Description of problem: Events not properly being picked up from RHOS Version-Release number of selected component (if applicable): 5.4.0.2 How reproducible: Very Steps to Reproduce: 1. Add a RHOS provider 2. Start/Restart and instance 3. Try to find events Actual results: Events are not collected Expected results: Events should be collected Additional info: This has been tested against RHOS4 and RHOS6 GA versions. Both RHOS environments had extra ports opened up to allow connections to AMQP/RabbitMQ. Connections to port 5672 were verified, and even the filters for the scheduler were removed, but events were still not captured.
Some additional questions. Have you tried to subscribe to the notification channel from other place, too see if messages are sent there, but not consumed by CFME? Or are they not sent there at all? If they are not sent there, we had the same issue with configuration of each service. E.g. /etc/nova/nova.conf must be configured to send messages to notification channel. Do you see this in your conf? /etc/nova/nova.conf notification_driver = messaging notification_topics = notifications If it stops receiving events after some time, might be connections issue, we experienced problems with Bunny gem, that lost connection when we restarted server with AMPQ and it wasn't able to get it back. (we have pretty old bunny gem, maybe update could fix this). mcornea could provide more info about this issue.
Note: with proper configuration we are collecting events for OpenstackInfra provider (it's the same implementation as for Openstack provider) with RHOS6. We are testing RHOS7 which had some issues.
I see notification_topics = notifications but not notification_driver = messaging Also can I confirm are we connecting to the notifications.* queue, or are we creating our own queue and binding to a fanout exchange?

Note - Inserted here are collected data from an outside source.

-- ==== Sys2Proof/Machine/BelfryTime.lean ====
section
/-! DEFINITION. The Belfry: its count, references, states and steering (R143 to R157, R321), and the passing
of time. -/

namespace Sys2Proof.Machine

open Sys2Proof

def setBelfry (s : State) (b : Belfry) : State := { s with time.belfry := b }

/-- A Belfry event's unit (R385). -/
def unitBelfry : UnitId := unitOf 0xE 1

/-! ## The count (R143) -/

/-- NS set by counting: a carry into a new multiple of 2^20 is an epoch boundary. (DESIGN CHOICE, log entry 4) (DESIGN CHOICE, log entry 14) -/
def countTo (now ns frac : Nat) (b : Belfry) : Belfry :=
  let old := b.ns.toNat / 2 ^ 20
  { b with
    ns := BitVec.ofNat 64 ns
    frac := BitVec.ofNat 16 frac
    boundary := if old < ns / 2 ^ 20 then some (now, ns / 2 ^ 20 * 2 ^ 20) else b.boundary }

/-- One Dome cycle of the count: 40,960 fraction units, adjusted by FREQ_ADJ parts per 10^12 (R143, R145). (DESIGN CHOICE, log entry 2) -/
def belfryCycle (now : Nat) (b : Belfry) : Belfry :=
  let acc := b.steerAcc + 40960 * b.freqAdj.toInt
  let v := b.ns.toNat * 65536 + b.frac.toNat + (40960 + acc / 1000000000000).toNat
  countTo now (v / 65536 % 2 ^ 64) (v % 65536) { b with steerAcc := acc % 1000000000000 }

/-- A step of the timebase (R152): NS is set, FRAC becomes 0; a forward step that lands on or passes a
multiple of 2^20 is one epoch boundary (R143). -/
def stepTo (s : State) (ns : W64) : State :=
  let b := s.time.belfry
  setBelfry s { b with
    ns := ns, frac := 0, steerAcc := 0, timeValid := true
    boundary := if b.ns.toNat / 2 ^ 20 < ns.toNat / 2 ^ 20 then some (s.now, ns.toNat) else b.boundary }

/-- Whether the conditions of R152 allow a step to a value, given as a phase error in 2^−8 ns. -/
def mayStep (s : State) (err : Int) : Bool :=
  !s.time.belfry.timeValid ||
    (regFld s .belfry 0x018 0 1 == 1 && decide (256000000 < err.natAbs) &&
      !(s.time.cadences.any fun (_, c) => c.running) && !(s.time.launches.any fun (_, l) => l.st != .free) &&
      !(s.mbx.threads.any fun (_, t) => waitsOn t .time || (t.st == .suspended && t.prior == some (.waiting, .time))))

/-! ## Sources (R147, R150) -/

def refOf (b : Belfry) : RefSource → Ref
  | .pps => b.pps | .ptp => b.ptp | .fabric => b.fab

def setRef (b : Belfry) (r : RefSource) (v : Ref) : Belfry :=
  match r with
  | .pps => { b with pps := v } | .ptp => { b with ptp := v } | .fabric => { b with fab := v }

/-- The priority of a source in REF_CFG (R145); a grandmaster does not select FABRIC. -/
def refPri (s : State) : RefSource → Nat
  | .pps => regFld s .belfry 0x01C 0 2
  | .ptp => regFld s .belfry 0x01C 2 2
  | .fabric => if regFld s .belfry 0x01C 6 1 = 1 then 0 else regFld s .belfry 0x01C 4 2

/-- The best qualified source (R150): highest priority other than 0; PPS, then PTP, then FABRIC among
equals. -/
def bestRef (s : State) (ok : RefSource → Bool) : Option RefSource :=
  leastBy (fun a b => decide (refPri s b < refPri s a))
    ([RefSource.pps, .ptp, .fabric].filter fun r => ok r && (refOf s.time.belfry r).qualified && refPri s r != 0)

/-- A source is selected (R152): FREERUN and HOLDOVER go to ACQUIRING. -/
def selectRef (s : State) (r : RefSource) : State :=
  let b := s.time.belfry
  let st := match b.state with
    | .freerun => BState.acquiring
    | .holdover => .acquiring
    | x => x
  setBelfry s { b with source := some r, state := st, good := 0, bad := 0, holdExpired := false }

/-- The selected source is given up: the next best one is taken, or HOLDOVER begins (R150, R152). -/
def leaveRef (s : State) : State :=
  match bestRef s (fun _ => true) with
  | some x => setBelfry s { s.time.belfry with source := some x, good := 0, bad := 0 }
  | none => setBelfry s { s.time.belfry with source := none, state := .holdover, holdSince := s.now, holdExpired := false }

/-- With no source selected, a qualified one is taken; a selected source that is disabled, or that is FABRIC on a
grandmaster, is given up as if it were lost (R145, R149). (DEDUCED, log entry 65) -/
def trySelect (s : State) : State :=
  match s.time.belfry.source with
  | some r => if refPri s r = 0 then leaveRef s else s
  | none =>
    match bestRef s (fun _ => true) with
    | some r => selectRef s r
    | none => s

/-! ## Measurement and steering (R152) -/

/-- A steering value held within ±200 ppm (R143). (DESIGN CHOICE, log entry 4) -/
def clampSteer (v : W32) : W32 :=
  let x := v.toInt
  if 200000000 < x then 200000000#32 else if x < -200000000 then BitVec.ofInt 32 (-200000000) else v

/-- What a measurement means for ACQUIRING and LOCKED (R152): |phase error| against 20 ns and 200 ns. -/
def lockState (b : Belfry) (err : Int) : Belfry :=
  match b.state with
  | .acquiring =>
    if err.natAbs ≤ 20 * 256 then
      (if 16 ≤ b.good + 1 then { b with state := .locked, good := 0, bad := 0, unfit := false } else { b with good := b.good + 1 })
    else { b with good := 0 }
  | .locked =>
    if 200 * 256 < err.natAbs then
      (if 4 ≤ b.bad + 1 then { b with state := .acquiring, good := 0, bad := 0 } else { b with bad := b.bad + 1 })
    else { b with bad := 0 }
  | _ => b

/-- A measurement of the selected source: its time `ref` against the local time `loc`, both in 2^−8 ns. A
step sets NS; otherwise the Belfry slews by a steering value of its choice. (DESIGN CHOICE, log entry 4) (DEDUCED, log entry 65) -/
def measure (s : State) (loc ref : Int) : State :=
  let err := ref - loc
  let s := setBelfry s (lockState { s.time.belfry with phaseErr := BitVec.ofInt 32 err } err)
  if mayStep s err then stepTo s (BitVec.ofInt 64 (ref / 256))
  else
    let s := setBelfry s { s.time.belfry with freqAdj := clampSteer (Config.steering s.free) }
    { s with free := s.free + 1 }

/-- The local time of an event `frac` / 256 ns into the present, in 2^−8 ns. -/
def localTime (s : State) (frac : Nat) : Int := (timeFx s / 256 + frac : Nat)

/-- The nearest whole second, in 2^−8 ns. (DEDUCED, log entry 65) -/
def nearestSecond (t : Int) : Int := (t + 128000000000) / 256000000000 * 256000000000

/-- An edge counts towards qualification when it comes 1 s ± 1 µs after the last (R147). -/
def ppsCount (r : Ref) (now : Nat) : Nat :=
  match r.lastSeen with
  | some t => if 39999960000 ≤ now - t ∧ now - t ≤ 40000040000 then r.count + 1 else 1
  | none => 1

/-- A PPS edge qualifies its source after 4 edges in a row with REFCLK_IN in range, and keeps a qualified one so,
whatever its distance from the last edge (R147). -/
def ppsSeen (b : Belfry) (now : Nat) (refclk : BitVec 2) : Belfry :=
  let n := ppsCount b.pps now
  let q := b.pps.qualified || (decide (4 ≤ n) && refclk != 0)
  { b with refclk := refclk
           pps := { qualified := q, since := if q && !b.pps.qualified then now else b.pps.since
                    lastSeen := some now, count := n } }

/-- The phase error of a write of SET_TIME (R152): its value minus NS, in 2^−8 ns. -/
def setTimeErr (s : State) (v : W64) : Int := ((v.toNat : Int) - nsNow s) * 256

/-- The step that SET_TIME has armed at a PPS edge (R152). -/
def ppsStep (s : State) (v : W64) : State :=
  let s := setBelfry s { s.time.belfry with stepAtPps := none }
  if mayStep s (setTimeErr s v) then stepTo s v
  else setBelfry s { s.time.belfry with setIgnored := true }

/-- A lost source (R150, R152): the next best one is taken, or HOLDOVER begins. -/
def loseRef (s : State) (r : RefSource) : State :=
  let b := setRef s.time.belfry r {}
  let s := setBelfry s (if r = .pps then { b with stepAtPps := none } else b)
  if s.time.belfry.source = some r then leaveRef s else s

/-- An edge that comes more than 1.1 s after the last one finds its source lost (R147). -/
def ppsLate (s : State) : State :=
  if s.time.belfry.pps.qualified && s.time.belfry.pps.lastSeen.any (fun t => decide (t + 44000000000 < s.now)) then loseRef s .pps
  else s

/-- PPS_EDGE (R147, R152). -/
def execPpsEdge (refclk : BitVec 2) (frac : Byte) (s : State) : Out :=
  let s := ppsLate s
  let s := trySelect (setBelfry s (ppsSeen s.time.belfry s.now refclk))
  if s.time.belfry.source = some .pps then
    match s.time.belfry.stepAtPps with
    | some v => .next (ppsStep s v)
    | none => .next (measure s (localTime s frac.toNat) (nearestSecond (localTime s frac.toNat)))
  else .next s

/-- PTP_ANNOUNCE (R147, R148): a chosen grandmaster of PTP_DOMAIN, with sync and the delay exchanges of the mechanism
of PTP_P2P complete, qualifies PTP and keeps it qualified. -/
def execPtpAnnounce (domain : Byte) (chosen : Bool) (exchanged : Option Bool) (s : State) : Out :=
  let b := s.time.belfry
  if domain.toNat = regFld s .belfry 0x01C 16 8 ∧ chosen = true then
    let q := b.ptp.qualified || exchanged == some (regFld s .belfry 0x01C 7 1 == 1)
    .next (trySelect (setBelfry s { b with
      ptp := { b.ptp with qualified := q, since := if q && !b.ptp.qualified then s.now else b.ptp.since, lastSeen := some s.now } }))
  else .next s

/-- The timestamp that the management MAC takes now: a multiple of 8 ns (R148), in 2^−8 ns. (DEDUCED, log entry 65) -/
def macStamp (s : State) : Int := localTime s 0 / 2048 * 2048

/-- PTP_SYNC (R147, R148): the grandmaster's time at this instant, against the timestamp of the management MAC. -/
def execPtpSync (remote : W64) (remoteFrac : W16) (s : State) : Out :=
  if s.time.belfry.source = some .ptp then
    .next (measure s (macStamp s) ((remote.toNat : Int) * 256 + (remoteFrac.toNat / 256 : Nat)))
  else .next s

/-- Whether a source is lost (R147): PPS without an edge for 1.1 s or without REFCLK_IN, FABRIC without a
time message for 3 ms. The announce interval of PTP is the network's. -/
def refLost (s : State) (r : RefSource) (refclkGone : Bool) : Bool :=
  let late (n : Nat) : Bool := (refOf s.time.belfry r).lastSeen.any fun t => decide (t + n ≤ s.now)
  match r with
  | .pps => refclkGone || late 44000000000
  | .ptp => true
  | .fabric => late 120000000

From my limited knowledge of AMQP and from observation, I think we are connecting to notifications.* When I start events worker, number of connections on notifications.* rises by 6, which are these 6 lines here https://github.com/ManageIQ/manageiq/blob/a1ed085996b42ace3e9498bdf2fe001de517b040/vmdb/config/vmdb.tmpl.yml#L301
Discovery work has been carried out and the issue is with multiple appliances connecting to the same RHOS instance. Each appliance connects to the same queues. As such they consume messages in a round robin fashion meaning that messages can be lost. Though it is less likely for a customer to be running multiple appliances against the same RHOS instance, this fix is highly needed for QE to be able to test RHOS functionality in CFME. We already have a solution to the problem. Each appliance will use a randomized queue name, much like we current do for QPID. Greg B has developed the fix and it has already proved successful in early testing.

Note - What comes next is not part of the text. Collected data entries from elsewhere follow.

/-- The ACTION of the record of an array's fault (R389): spared or substituted. -/
def faultAction (t : Tile) (a : Nat) : Byte :=
  match logArr t a with
  | none => actFenced
  | some l => if (rewriteOf t l).isSome then actSubstituted else if (spares t).isEmpty then actSubstituted else actSpared

/-- An array goes to FENCED for a fault, and a spare takes its place (R76, R129); its recovery window opens
(R393). -/
def fenceArr (s : State) (p a why : Nat) : State :=
  let t := getTile s p
  let s := moveArr s p a .fenced why (faultAction t a)
  match logArr t a with
  | some l =>
    let spare := (spares t).head?
    let s := if (rewriteOf t l).isNone && spare.isSome then openWindow s (unitArray p a) (spare.map (unitArray p)) else s
    spareOut s p l
  | none => s

/-! ## Check limit (R69) -/

/-- Passes are admitted on an array: its window moves on (R69). -/
def notePass (s : State) (p a : Nat) : State :=
  let x := arrOf s p a
  let n := x.window + 1
  setArrOf s p a (if 2 ^ regFld s (tileBlk p) 0x010 8 5 ≤ n then { x with window := 0, fails := 0 } else { x with window := n })

/-- A check failure or a mismatch is counted; at the limit the array drains to FENCED (R69). The answer says
whether the limit was reached. -/
def countFail (s : State) (p a why : Nat) : State × Bool :=
  let x := arrOf s p a
  let s := setArrOf s p a { x with fails := x.fails + 1 }
  if regFld s (tileBlk p) 0x010 4 4 ≤ x.fails + 1 ∧ x.st = .active then
    let s := moveArr s p a .draining why actFenced
    (setArrOf s p a { arrOf s p a with toFence := true }, true)
  else (s, false)

/-! ## Repairs and class 1 entries -/

/-- A class 0 repair is staged for a logical array, evicting variants when no slot is free (R104); the answer says
whether the Lantern could take it. -/
def stageRepair (t : Tile) (e : W64) : Tile × Bool :=
  let t := evictFor 0 1 64 t
  if 1 ≤ ltnFree t then (ltnPlace t e 0 .staged, true) else (t, false)

/-- The repairs of failed weight pairs (R76, R93), from the intended values. -/
def repairsOf (l : Nat) (want : List Wt) (failed : List FailedPair) : List W64 :=
  (failed.filter fun f => f.col.val < 512).filterMap fun f =>
    let w := match firstOf (fun w => w.row == f.row.val && w.col == f.col.val) want with
      | some w => w.val
      | none => 0
    (repairValue (w - (if f.illegal then 0 else f.read))).map fun v => mkEntry l f.row f.col 0 0 v

/-- Repairs are staged one by one until one finds no room; the variants evicted for them stay evicted (R104). -/
def stageRepairs : List W64 → Tile → Tile × Bool
  | [], t => (t, true)
  | e :: r, t =>
    match stageRepair t e with
    | (t, true) => stageRepairs r t
    | x => x

/-- Class 1 entries are staged when they fit (R133). -/
def stageClass1 (t : Tile) (es : List (Nat × W64)) : Option Tile :=
  if es.length ≤ ltnFree t then some (es.foldl (fun t (i, e) => ltnPlace t e i .staged) t) else none

/-- LIVE class 0 and, if asked, class 1 entries of a logical array become RETIRING (R97). -/
def retireEntries (t : Tile) (l : Nat) (class1 : Bool) : Tile :=
  { t with ltn := t.ltn.map fun (k, x) =>
      if x.st == .live && eArray x.source == l && (eClass x.source == 0 || (class1 && eClass x.source == 1))
      then (k, { x with st := .retiring }) else (k, x) }

/-- STAGED entries of a logical array become LIVE (R97). -/
def liveEntries (t : Tile) (l : Nat) : Tile :=
  { t with ltn := t.ltn.map fun (k, x) =>
      if x.st == .staged && eArray x.source == l then (k, { x with st := .live }) else (k, x) }

/-- The queued and sampled recomputes of a tile. -/
def pendingRecomputes (t : Tile) : List Flight :=
  t.recompQ.map (·.flight) ++ t.flight.filter (·.sampled) ++
    match t.exactBusy with
    | some x => if x.for_ = .recompute then [x.flight] else []
    | none => []

/-- RETIRING slots that a boundary has passed become FREE, save those that a queued recompute applied (R97). -/
def freeDue (t : Tile) : Tile :=
  ltnDrop t fun x => x.st == .retiring && x.due && !(pendingRecomputes t).any fun f => f.sources.contains x.source

/-- A boundary comes for the RETIRING slots (R97). -/
def freeRetiring (t : Tile) : Tile :=
  freeDue { t with ltn := t.ltn.map fun (k, x) => (k, { x with due := x.due || x.st == .retiring }) }

/-! ## Image slots (R115, R137) -/

/-- The image slots that a tile refers to. -/
def tileSlots (t : Tile) : List Nat :=
  t.image.toList ++ t.curSlot.map Prod.snd ++ t.rewrites.filterMap (·.newSlot) ++ t.jobs.filterMap (·.slot) ++
    (t.flight ++ t.exactQ.map (·.flight) ++ t.recompQ.map (·.flight) ++ t.exactBusy.toList.map (·.flight)).filterMap (·.slot)

/-- Image slots that nothing refers to any more are zeroed and freed (R115, R137). -/
def collectSlots (s : State) : State :=
  let used := s.tile.tiles.flatMap (fun (_, t) => tileSlots t) ++
    match s.img.load with
    | some l => l.slot.toList ++ l.oldSlot.toList
    | none => []
  s.img.images.foldl
    (fun s (k, i) => if used.contains k then s
      else zeroRange { s with img.images := tabDel s.img.images k } i.base i.size) s

/-! ## The end of a load (R129, R137, R486) -/

/-- The logical tiles of an image. -/
def imageTiles (i : Image) : List Nat := (i.placement.map fun r => r.tile.toNat).eraseDups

https://github.com/ManageIQ/manageiq/pull/2995
New commit detected on manageiq/master: https://github.com/ManageIQ/manageiq/commit/051cac62ebe60f720dd1844ab0d64b6880c42f98 commit 051cac62ebe60f720dd1844ab0d64b6880c42f98 Author: Greg Blomquist <gblomqui> AuthorDate: Tue May 26 12:38:30 2015 -0400 Commit: Greg Blomquist <gblomqui> CommitDate: Tue May 26 12:45:57 2015 -0400 Create unique binding queue names for RabbitMQ When CFME connects to RabbitMQ to collect OpenStack events, it creates queues to bind to the OpenStack services' exchanges. The queues were named after the services to which they were bound. For example, binding to the "nova" service would result in a binding queue called "nova". If more than one appliance attempted to connect to RabbitMQ to collect OpenStack events, only the first appliance to create the binding queue would receive any events. Now, the binding queue is named after the appliance connecting to the RabbitMQ service. The new binding queue name will look like "miq-<host|ip>-<exchange>" * e.g.: "miq-10.10.10.10-nova" This allows for two things: individual appliances will get their own binding queue per service, and administrators will be able to tell which binding queues belong to which appliances. https://bugzilla.redhat.com/show_bug.cgi?id=1223976 lib/openstack/amqp/openstack_rabbit_event_monitor.rb | 3 ++- 1 file changed, 2 insertions(+), 1 deletion(-)
New commit detected on manageiq/master: https://github.com/ManageIQ/manageiq/commit/28b13d6ca787f7379882a39866ae8e4a39356d6a commit 28b13d6ca787f7379882a39866ae8e4a39356d6a Author: Greg Blomquist <gblomqui> AuthorDate: Wed Jun 3 16:16:05 2015 -0400 Commit: Greg Blomquist <gblomqui> CommitDate: Wed Jun 3 16:45:04 2015 -0400 Fix custom naming for AMQP binding queues The original fixes for the bugs linked below used the OpenStack server's IP address as the hostname information in the binding queue name. This meant that any two appliances that attempted to connect to a single OpenStack env would create the same named binding queues. This fix uses the appliance's ip address in the binding queue name, making the name of the binding queue unique per appliance. https://bugzilla.redhat.com/show_bug.cgi?id=1224389 https://bugzilla.redhat.com/show_bug.cgi?id=1223976 lib/openstack/amqp/openstack_qpid_event_monitor.rb | 10 ++++++---- lib/openstack/amqp/openstack_qpid_receiver.rb | 5 +++-- lib/openstack/amqp/openstack_rabbit_event_monitor.rb | 6 ++++-- lib/spec/openstack/amqp/openstack_qpid_event_monitor_spec.rb | 2 +- lib/spec/openstack/amqp/openstack_qpid_receiver_spec.rb | 2 +- lib/spec/openstack/amqp/openstack_rabbit_event_monitor_spec.rb | 2 +- vmdb/lib/workers/mixins/event_catcher_openstack_mixin.rb | 4 +++- 7 files changed, 19 insertions(+), 12 deletions(-)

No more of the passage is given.